Fast forward a bit. Joe knows who is hijacking the convoys, and he knows his sergeant is in on it. Joe plans to deal with things in the ninja way, but his girlfriend and Jackson (who has warmed up to him for no apparent reason) plead with him to go to the base’s commanding officer for help:
Patricia: You gotta trust somebody sometime. If I mean anything to you, please trust me now.
Joe: I can’t.
Jackson: We’re the only two people you can trust.
Patricia: Please, Joe.
Joe: OK. Let’s go.
It’s a big moment. An intervention. No wait… a NINtervention. (hold for laughter) The loner is willing to give teamwork a try and respect the chain of command. He goes to the Colonel with the whole story… and then the Colonel promptly calls the guards on him because he’s part of the conspiracy too. Yes, the guy in charge of the base has been cooperating with the ninjas to have his own equipment stolen. But it’s not out of greed; it’s for the greater good, as the bad guy reminds him:
What about those you are trying to help? Have you forgotten about them? Without this, their country could fall to the communists. One more domino down. Who knows what country will be next?

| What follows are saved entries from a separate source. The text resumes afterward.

-- ==== Sys2Proof/Laws/State.lean ====
section
/-! SUPPORT. One lemma per field per update of the state, each true by rfl. -/

namespace Sys2Proof.Machine

/-! ### completeError -/

@[simp] theorem State.completeError_cfg (s : State) (c : Cause) (i : Word) : (s.completeError c i).cfg = s.cfg := rfl
@[simp] theorem State.completeError_lat (s : State) (c : Cause) (i : Word) : (s.completeError c i).lat = s.lat := rfl
@[simp] theorem State.completeError_iv (s : State) (c : Cause) (i : Word) : (s.completeError c i).iv = s.iv := rfl
@[simp] theorem State.completeError_l2 (s : State) (c : Cause) (i : Word) : (s.completeError c i).l2 = s.l2 := rfl
@[simp] theorem State.completeError_evq (s : State) (c : Cause) (i : Word) : (s.completeError c i).evq = s.evq := rfl
@[simp] theorem State.completeError_mem (s : State) (c : Cause) (i : Word) : (s.completeError c i).mem = s.mem := rfl
@[simp] theorem State.completeError_faults (s : State) (c : Cause) (i : Word) : (s.completeError c i).faults = s.faults := rfl
@[simp] theorem State.completeError_draws (s : State) (c : Cause) (i : Word) : (s.completeError c i).draws = s.draws := rfl
@[simp] theorem State.completeError_host (s : State) (c : Cause) (i : Word) : (s.completeError c i).host = s.host := rfl
@[simp] theorem State.completeError_cmd (s : State) (c : Cause) (i : Word) : (s.completeError c i).csr.cmd = s.csr.cmd := rfl
@[simp] theorem State.completeError_src (s : State) (c : Cause) (i : Word) : (s.completeError c i).csr.src = s.csr.src := rfl
@[simp] theorem State.completeError_dst (s : State) (c : Cause) (i : Word) : (s.completeError c i).csr.dst = s.csr.dst := rfl
@[simp] theorem State.completeError_len (s : State) (c : Cause) (i : Word) : (s.completeError c i).csr.len = s.csr.len := rfl
@[simp] theorem State.completeError_aux (s : State) (c : Cause) (i : Word) : (s.completeError c i).csr.aux = s.csr.aux := rfl
@[simp] theorem State.completeError_lfsr (s : State) (c : Cause) (i : Word) : (s.completeError c i).csr.lfsr = s.csr.lfsr := rfl
@[simp] theorem State.completeError_irqen (s : State) (c : Cause) (i : Word) : (s.completeError c i).csr.irqen = s.csr.irqen := rfl
@[simp] theorem State.completeError_warnmask (s : State) (c : Cause) (i : Word) : (s.completeError c i).csr.warnmask = s.csr.warnmask := rfl
@[simp] theorem State.completeError_phase (s : State) (c : Cause) (i : Word) : (s.completeError c i).phase = .idle := rfl
@[simp] theorem State.completeError_flags (s : State) (c : Cause) (i : Word) : (s.completeError c i).csr.flags = { s.csr.flags with done := true, err := true } := rfl
@[simp] theorem State.completeError_cause (s : State) (c : Cause) (i : Word) : (s.completeError c i).csr.cause = c.code := rfl
@[simp] theorem State.completeError_info (s : State) (c : Cause) (i : Word) : (s.completeError c i).csr.info = i := rfl
@[simp] theorem State.completeError_incnt (s : State) (c : Cause) (i : Word) : (s.completeError c i).csr.incnt = 0 := rfl
@[simp] theorem State.completeError_outcnt (s : State) (c : Cause) (i : Word) : (s.completeError c i).csr.outcnt = 0 := rfl

/-! ### completeStall -/

@[simp] theorem State.completeStall_cfg (s : State) : s.completeStall.cfg = s.cfg := rfl
@[simp] theorem State.completeStall_lat (s : State) : s.completeStall.lat = s.lat := rfl
@[simp] theorem State.completeStall_iv (s : State) : s.completeStall.iv = s.iv := rfl
@[simp] theorem State.completeStall_l2 (s : State) : s.completeStall.l2 = s.l2 := rfl
@[simp] theorem State.completeStall_evq (s : State) : s.completeStall.evq = s.evq := rfl
@[simp] theorem State.completeStall_mem (s : State) : s.completeStall.mem = s.mem := rfl
@[simp] theorem State.completeStall_faults (s : State) : s.completeStall.faults = s.faults := rfl
@[simp] theorem State.completeStall_draws (s : State) : s.completeStall.draws = s.draws := rfl
@[simp] theorem State.completeStall_host (s : State) : s.completeStall.host = s.host := rfl
@[simp] theorem State.completeStall_cmd (s : State) : s.completeStall.csr.cmd = s.csr.cmd := rfl
@[simp] theorem State.completeStall_cause (s : State) : s.completeStall.csr.cause = s.csr.cause := rfl
@[simp] theorem State.completeStall_info (s : State) : s.completeStall.csr.info = s.csr.info := rfl
@[simp] theorem State.completeStall_src (s : State) : s.completeStall.csr.src = s.csr.src := rfl
@[simp] theorem State.completeStall_dst (s : State) : s.completeStall.csr.dst = s.csr.dst := rfl
@[simp] theorem State.completeStall_len (s : State) : s.completeStall.csr.len = s.csr.len := rfl
@[simp] theorem State.completeStall_aux (s : State) : s.completeStall.csr.aux = s.csr.aux := rfl
@[simp] theorem State.completeStall_lfsr (s : State) : s.completeStall.csr.lfsr = s.csr.lfsr := rfl
@[simp] theorem State.completeStall_irqen (s : State) : s.completeStall.csr.irqen = s.csr.irqen := rfl
@[simp] theorem State.completeStall_warnmask (s : State) : s.completeStall.csr.warnmask = s.csr.warnmask := rfl
@[simp] theorem State.completeStall_phase (s : State) : s.completeStall.phase = .idle := rfl
@[simp] theorem State.completeStall_flags (s : State) : s.completeStall.csr.flags = { s.csr.flags with done := true, stall := true } := rfl
@[simp] theorem State.completeStall_incnt (s : State) : s.completeStall.csr.incnt = 0 := rfl
@[simp] theorem State.completeStall_outcnt (s : State) : s.completeStall.csr.outcnt = 0 := rfl

/-! ### completeOk -/

@[simp] theorem State.completeOk_cfg (s : State) (n m : Nat) : (s.completeOk n m).cfg = s.cfg := rfl
@[simp] theorem State.completeOk_lat (s : State) (n m : Nat) : (s.completeOk n m).lat = s.lat := rfl
@[simp] theorem State.completeOk_iv (s : State) (n m : Nat) : (s.completeOk n m).iv = s.iv := rfl
@[simp] theorem State.completeOk_l2 (s : State) (n m : Nat) : (s.completeOk n m).l2 = s.l2 := rfl
@[simp] theorem State.completeOk_evq (s : State) (n m : Nat) : (s.completeOk n m).evq = s.evq := rfl
@[simp] theorem State.completeOk_mem (s : State) (n m : Nat) : (s.completeOk n m).mem = s.mem := rfl
@[simp] theorem State.completeOk_faults (s : State) (n m : Nat) : (s.completeOk n m).faults = s.faults := rfl
@[simp] theorem State.completeOk_draws (s : State) (n m : Nat) : (s.completeOk n m).draws = s.draws := rfl
@[simp] theorem State.completeOk_host (s : State) (n m : Nat) : (s.completeOk n m).host = s.host := rfl
@[simp] theorem State.completeOk_cmd (s : State) (n m : Nat) : (s.completeOk n m).csr.cmd = s.csr.cmd := rfl
@[simp] theorem State.completeOk_cause (s : State) (n m : Nat) : (s.completeOk n m).csr.cause = s.csr.cause := rfl
@[simp] theorem State.completeOk_info (s : State) (n m : Nat) : (s.completeOk n m).csr.info = s.csr.info := rfl
@[simp] theorem State.completeOk_src (s : State) (n m : Nat) : (s.completeOk n m).csr.src = s.csr.src := rfl
@[simp] theorem State.completeOk_dst (s : State) (n m : Nat) : (s.completeOk n m).csr.dst = s.csr.dst := rfl
@[simp] theorem State.completeOk_len (s : State) (n m : Nat) : (s.completeOk n m).csr.len = s.csr.len := rfl
@[simp] theorem State.completeOk_aux (s : State) (n m : Nat) : (s.completeOk n m).csr.aux = s.csr.aux := rfl
@[simp] theorem State.completeOk_lfsr (s : State) (n m : Nat) : (s.completeOk n m).csr.lfsr = s.csr.lfsr := rfl
@[simp] theorem State.completeOk_irqen (s : State) (n m : Nat) : (s.completeOk n m).csr.irqen = s.csr.irqen := rfl
@[simp] theorem State.completeOk_warnmask (s : State) (n m : Nat) : (s.completeOk n m).csr.warnmask = s.csr.warnmask := rfl
@[simp] theorem State.completeOk_phase (s : State) (n m : Nat) : (s.completeOk n m).phase = .idle := rfl
@[simp] theorem State.completeOk_flags (s : State) (n m : Nat) : (s.completeOk n m).csr.flags = { s.csr.flags with done := true } := rfl
@[simp] theorem State.completeOk_incnt (s : State) (n m : Nat) : (s.completeOk n m).csr.incnt = toWord n := rfl
@[simp] theorem State.completeOk_outcnt (s : State) (n m : Nat) : (s.completeOk n m).csr.outcnt = toWord m := rfl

This fascinates me. In American Ninja, the instruments of institutional violence are rudderless and corrupt. There’s a post-Watergate, post-Vietnam climate of lies and cynicism. And what America really needs, the movie tells us, isn’t obedient soldiers but unstoppable killing machines who are going to disobey orders and get the job done. In the final reel Joe goes after the bad guys alone, and the army arrives to back him up in the nick of time. The lone cowboy has redeemed us from our bureaucratic malaise. (Interesting fact: American Ninja came out the same summer as Rambo II, another movie where the commanding officer betrays the super soldier under his command.)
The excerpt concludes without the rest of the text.